- **Information supplied**:
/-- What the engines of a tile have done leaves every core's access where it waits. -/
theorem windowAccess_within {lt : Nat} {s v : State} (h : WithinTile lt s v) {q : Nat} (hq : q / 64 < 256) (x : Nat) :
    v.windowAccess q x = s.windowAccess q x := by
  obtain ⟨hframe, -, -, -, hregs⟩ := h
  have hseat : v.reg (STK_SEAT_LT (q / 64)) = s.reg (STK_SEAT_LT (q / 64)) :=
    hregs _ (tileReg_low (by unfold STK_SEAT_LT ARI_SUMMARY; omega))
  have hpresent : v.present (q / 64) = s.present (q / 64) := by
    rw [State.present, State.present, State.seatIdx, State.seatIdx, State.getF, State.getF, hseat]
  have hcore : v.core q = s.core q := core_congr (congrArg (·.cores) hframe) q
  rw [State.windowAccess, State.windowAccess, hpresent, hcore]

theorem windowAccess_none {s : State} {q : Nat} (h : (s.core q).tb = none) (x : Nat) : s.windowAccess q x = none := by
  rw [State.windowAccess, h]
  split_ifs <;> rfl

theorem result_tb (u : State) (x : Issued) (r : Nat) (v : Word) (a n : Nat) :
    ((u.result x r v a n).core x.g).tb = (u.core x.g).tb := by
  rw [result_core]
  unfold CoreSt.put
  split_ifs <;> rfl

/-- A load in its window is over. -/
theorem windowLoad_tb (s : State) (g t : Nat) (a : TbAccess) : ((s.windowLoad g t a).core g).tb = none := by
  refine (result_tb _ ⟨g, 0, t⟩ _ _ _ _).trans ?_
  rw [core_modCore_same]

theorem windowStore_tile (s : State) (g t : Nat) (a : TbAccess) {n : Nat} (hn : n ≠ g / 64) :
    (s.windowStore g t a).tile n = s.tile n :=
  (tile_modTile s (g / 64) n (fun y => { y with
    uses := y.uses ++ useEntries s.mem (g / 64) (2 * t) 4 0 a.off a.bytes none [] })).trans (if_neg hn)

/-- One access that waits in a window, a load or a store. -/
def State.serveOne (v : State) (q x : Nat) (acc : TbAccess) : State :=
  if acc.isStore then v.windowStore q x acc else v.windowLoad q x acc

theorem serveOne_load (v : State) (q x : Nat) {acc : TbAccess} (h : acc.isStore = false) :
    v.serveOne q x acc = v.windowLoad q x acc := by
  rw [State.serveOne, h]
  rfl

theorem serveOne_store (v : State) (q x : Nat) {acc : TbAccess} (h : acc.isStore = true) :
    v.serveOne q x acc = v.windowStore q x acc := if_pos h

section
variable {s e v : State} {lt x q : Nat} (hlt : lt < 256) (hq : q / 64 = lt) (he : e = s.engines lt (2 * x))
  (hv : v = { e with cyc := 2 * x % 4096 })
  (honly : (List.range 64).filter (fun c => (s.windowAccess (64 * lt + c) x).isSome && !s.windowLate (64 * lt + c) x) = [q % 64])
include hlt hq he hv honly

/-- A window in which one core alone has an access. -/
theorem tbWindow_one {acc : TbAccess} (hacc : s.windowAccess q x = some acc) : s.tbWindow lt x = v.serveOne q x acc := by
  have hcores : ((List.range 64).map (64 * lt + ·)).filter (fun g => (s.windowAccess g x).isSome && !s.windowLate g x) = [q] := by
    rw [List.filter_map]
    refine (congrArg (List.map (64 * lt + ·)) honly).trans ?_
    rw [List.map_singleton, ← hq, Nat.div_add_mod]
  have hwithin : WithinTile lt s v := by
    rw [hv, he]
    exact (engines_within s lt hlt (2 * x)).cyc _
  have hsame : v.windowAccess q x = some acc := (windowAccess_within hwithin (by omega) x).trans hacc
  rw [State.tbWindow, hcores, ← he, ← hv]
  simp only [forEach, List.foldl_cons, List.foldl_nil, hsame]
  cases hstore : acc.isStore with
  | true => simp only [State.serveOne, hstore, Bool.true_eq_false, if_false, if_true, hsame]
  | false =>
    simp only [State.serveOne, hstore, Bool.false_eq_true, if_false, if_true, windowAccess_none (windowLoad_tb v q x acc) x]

- **What you will do**:
Could you type out every entry again exactly as it stands?

- **Answer area**:
/-- What the engines of a tile have done leaves every core's access where it waits. -/
theorem windowAccess_within {lt : Nat} {s v : State} (h : WithinTile lt s v) {q : Nat} (hq : q / 64 < 256) (x : Nat) :
    v.windowAccess q x = s.windowAccess q x := by
  obtain ⟨hframe, -, -, -, hregs⟩ := h
  have hseat : v.reg (STK_SEAT_LT (q / 64)) = s.reg (STK_SEAT_LT (q / 64)) :=
    hregs _ (tileReg_low (by unfold STK_SEAT_LT ARI_SUMMARY; omega))
  have hpresent : v.present (q / 64) = s.present (q / 64) := by
    rw [State.present, State.present, State.seatIdx, State.seatIdx, State.getF, State.getF, hseat]
  have hcore : v.core q = s.core q := core_congr (congrArg (·.cores) hframe) q
  rw [State.windowAccess, State.windowAccess, hpresent, hcore]

theorem windowAccess_none {s : State} {q : Nat} (h : (s.core q).tb = none) (x : Nat) : s.windowAccess q x = none := by
  rw [State.windowAccess, h]
  split_ifs <;> rfl

theorem result_tb (u : State) (x : Issued) (r : Nat) (v : Word) (a n : Nat) :
    ((u.result x r v a n).core x.g).tb = (u.core x.g).tb := by
  rw [result_core]
  unfold CoreSt.put
  split_ifs <;> rfl

/-- A load in its window is over. -/
theorem windowLoad_tb (s : State) (g t : Nat) (a : TbAccess) : ((s.windowLoad g t a).core g).tb = none := by
  refine (result_tb _ ⟨g, 0, t⟩ _ _ _ _).trans ?_
  rw [core_modCore_same]

theorem windowStore_tile (s : State) (g t : Nat) (a : TbAccess) {n : Nat} (hn : n ≠ g / 64) :
    (s.windowStore g t a).tile n = s.tile n :=
  (tile_modTile s (g / 64) n (fun y => { y with
    uses := y.uses ++ useEntries s.mem (g / 64) (2 * t) 4 0 a.off a.bytes none [] })).trans (if_neg hn)

/-- One access that waits in a window, a load or a store. -/
def State.serveOne (v : State) (q x : Nat) (acc : TbAccess) : State :=
  if acc.isStore then v.windowStore q x acc else v.windowLoad q x acc

theorem serveOne_load (v : State) (q x : Nat) {acc : TbAccess} (h : acc.isStore = false) :
    v.serveOne q x acc = v.windowLoad q x acc := by
  rw [State.serveOne, h]
  rfl

theorem serveOne_store (v : State) (q x : Nat) {acc : TbAccess} (h : acc.isStore = true) :
    v.serveOne q x acc = v.windowStore q x acc := if_pos h

section
variable {s e v : State} {lt x q : Nat} (hlt : lt < 256) (hq : q / 64 = lt) (he : e = s.engines lt (2 * x))
  (hv : v = { e with cyc := 2 * x % 4096 })
  (honly : (List.range 64).filter (fun c => (s.windowAccess (64 * lt + c) x).isSome && !s.windowLate (64 * lt + c) x) = [q % 64])
include hlt hq he hv honly

/-- A window in which one core alone has an access. -/
theorem tbWindow_one {acc : TbAccess} (hacc : s.windowAccess q x = some acc) : s.tbWindow lt x = v.serveOne q x acc := by
  have hcores : ((List.range 64).map (64 * lt + ·)).filter (fun g => (s.windowAccess g x).isSome && !s.windowLate g x) = [q] := by
    rw [List.filter_map]
    refine (congrArg (List.map (64 * lt + ·)) honly).trans ?_
    rw [List.map_singleton, ← hq, Nat.div_add_mod]
  have hwithin : WithinTile lt s v := by
    rw [hv, he]
    exact (engines_within s lt hlt (2 * x)).cyc _
  have hsame : v.windowAccess q x = some acc := (windowAccess_within hwithin (by omega) x).trans hacc
  rw [State.tbWindow, hcores, ← he, ← hv]
  simp only [forEach, List.foldl_cons, List.foldl_nil, hsame]
  cases hstore : acc.isStore with
  | true => simp only [State.serveOne, hstore, Bool.true_eq_false, if_false, if_true, hsame]
  | false =>
    simp only [State.serveOne, hstore, Bool.false_eq_true, if_false, if_true, windowAccess_none (windowLoad_tb v q x acc) x]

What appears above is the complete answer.